Data under study:
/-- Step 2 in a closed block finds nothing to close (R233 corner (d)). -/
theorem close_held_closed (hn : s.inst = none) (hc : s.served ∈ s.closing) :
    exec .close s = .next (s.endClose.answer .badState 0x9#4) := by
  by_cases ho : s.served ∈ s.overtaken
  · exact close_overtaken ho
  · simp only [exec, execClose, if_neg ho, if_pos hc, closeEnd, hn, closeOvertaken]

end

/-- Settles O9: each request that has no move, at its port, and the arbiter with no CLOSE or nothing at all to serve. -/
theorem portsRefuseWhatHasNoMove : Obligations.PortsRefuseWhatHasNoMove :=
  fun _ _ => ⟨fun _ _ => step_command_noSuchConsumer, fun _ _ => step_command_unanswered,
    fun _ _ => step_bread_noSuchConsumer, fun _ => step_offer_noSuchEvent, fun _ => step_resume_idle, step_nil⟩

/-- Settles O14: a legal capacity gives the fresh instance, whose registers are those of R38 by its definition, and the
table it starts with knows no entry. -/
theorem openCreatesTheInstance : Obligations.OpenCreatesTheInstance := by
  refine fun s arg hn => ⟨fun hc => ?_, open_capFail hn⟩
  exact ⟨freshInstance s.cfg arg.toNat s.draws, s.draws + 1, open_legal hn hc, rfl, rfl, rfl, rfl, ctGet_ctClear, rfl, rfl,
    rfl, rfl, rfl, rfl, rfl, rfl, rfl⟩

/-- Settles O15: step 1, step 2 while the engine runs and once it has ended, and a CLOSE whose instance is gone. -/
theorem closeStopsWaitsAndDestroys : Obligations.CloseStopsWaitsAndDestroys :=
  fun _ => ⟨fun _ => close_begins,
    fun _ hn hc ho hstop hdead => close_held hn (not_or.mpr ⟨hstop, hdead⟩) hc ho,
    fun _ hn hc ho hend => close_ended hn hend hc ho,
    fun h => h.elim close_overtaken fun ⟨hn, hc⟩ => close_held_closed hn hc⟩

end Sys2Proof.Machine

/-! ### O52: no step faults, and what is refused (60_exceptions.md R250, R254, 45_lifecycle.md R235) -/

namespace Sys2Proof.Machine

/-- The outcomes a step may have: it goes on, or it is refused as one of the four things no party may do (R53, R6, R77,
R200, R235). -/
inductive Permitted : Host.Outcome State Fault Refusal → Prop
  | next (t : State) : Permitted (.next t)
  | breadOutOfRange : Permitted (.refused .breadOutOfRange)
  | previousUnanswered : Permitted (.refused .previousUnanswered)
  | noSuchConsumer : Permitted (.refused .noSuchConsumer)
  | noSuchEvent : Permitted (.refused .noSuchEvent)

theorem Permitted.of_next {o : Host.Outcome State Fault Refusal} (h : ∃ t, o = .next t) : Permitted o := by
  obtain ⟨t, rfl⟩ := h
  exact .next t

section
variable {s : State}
==
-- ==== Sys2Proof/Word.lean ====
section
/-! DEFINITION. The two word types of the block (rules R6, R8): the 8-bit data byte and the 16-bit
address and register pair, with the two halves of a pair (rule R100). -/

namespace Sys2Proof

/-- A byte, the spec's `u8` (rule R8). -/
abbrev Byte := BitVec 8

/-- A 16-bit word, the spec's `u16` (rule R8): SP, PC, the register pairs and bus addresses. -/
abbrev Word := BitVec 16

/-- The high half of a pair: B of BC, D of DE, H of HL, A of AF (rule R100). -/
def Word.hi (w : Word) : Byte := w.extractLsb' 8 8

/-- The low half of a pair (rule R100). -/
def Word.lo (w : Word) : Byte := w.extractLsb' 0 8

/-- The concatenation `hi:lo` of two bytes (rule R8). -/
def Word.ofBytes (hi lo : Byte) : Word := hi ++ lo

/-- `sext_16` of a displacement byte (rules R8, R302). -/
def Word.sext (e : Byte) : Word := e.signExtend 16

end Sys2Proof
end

Task prompt:
Of the entries listed above, reproduce only the lines starting at the line containing "rfl, rfl, rfl, rfl, rfl, rfl, rfl⟩" and ending at the line containing "fun _ => ⟨fun". Include both, exactly as they stand.

Response to the exercise:
    rfl, rfl, rfl, rfl, rfl, rfl, rfl⟩

/-- Settles O15: step 1, step 2 while the engine runs and once it has ended, and a CLOSE whose instance is gone. -/
theorem closeStopsWaitsAndDestroys : Obligations.CloseStopsWaitsAndDestroys :=
  fun _ => ⟨fun _ => close_begins,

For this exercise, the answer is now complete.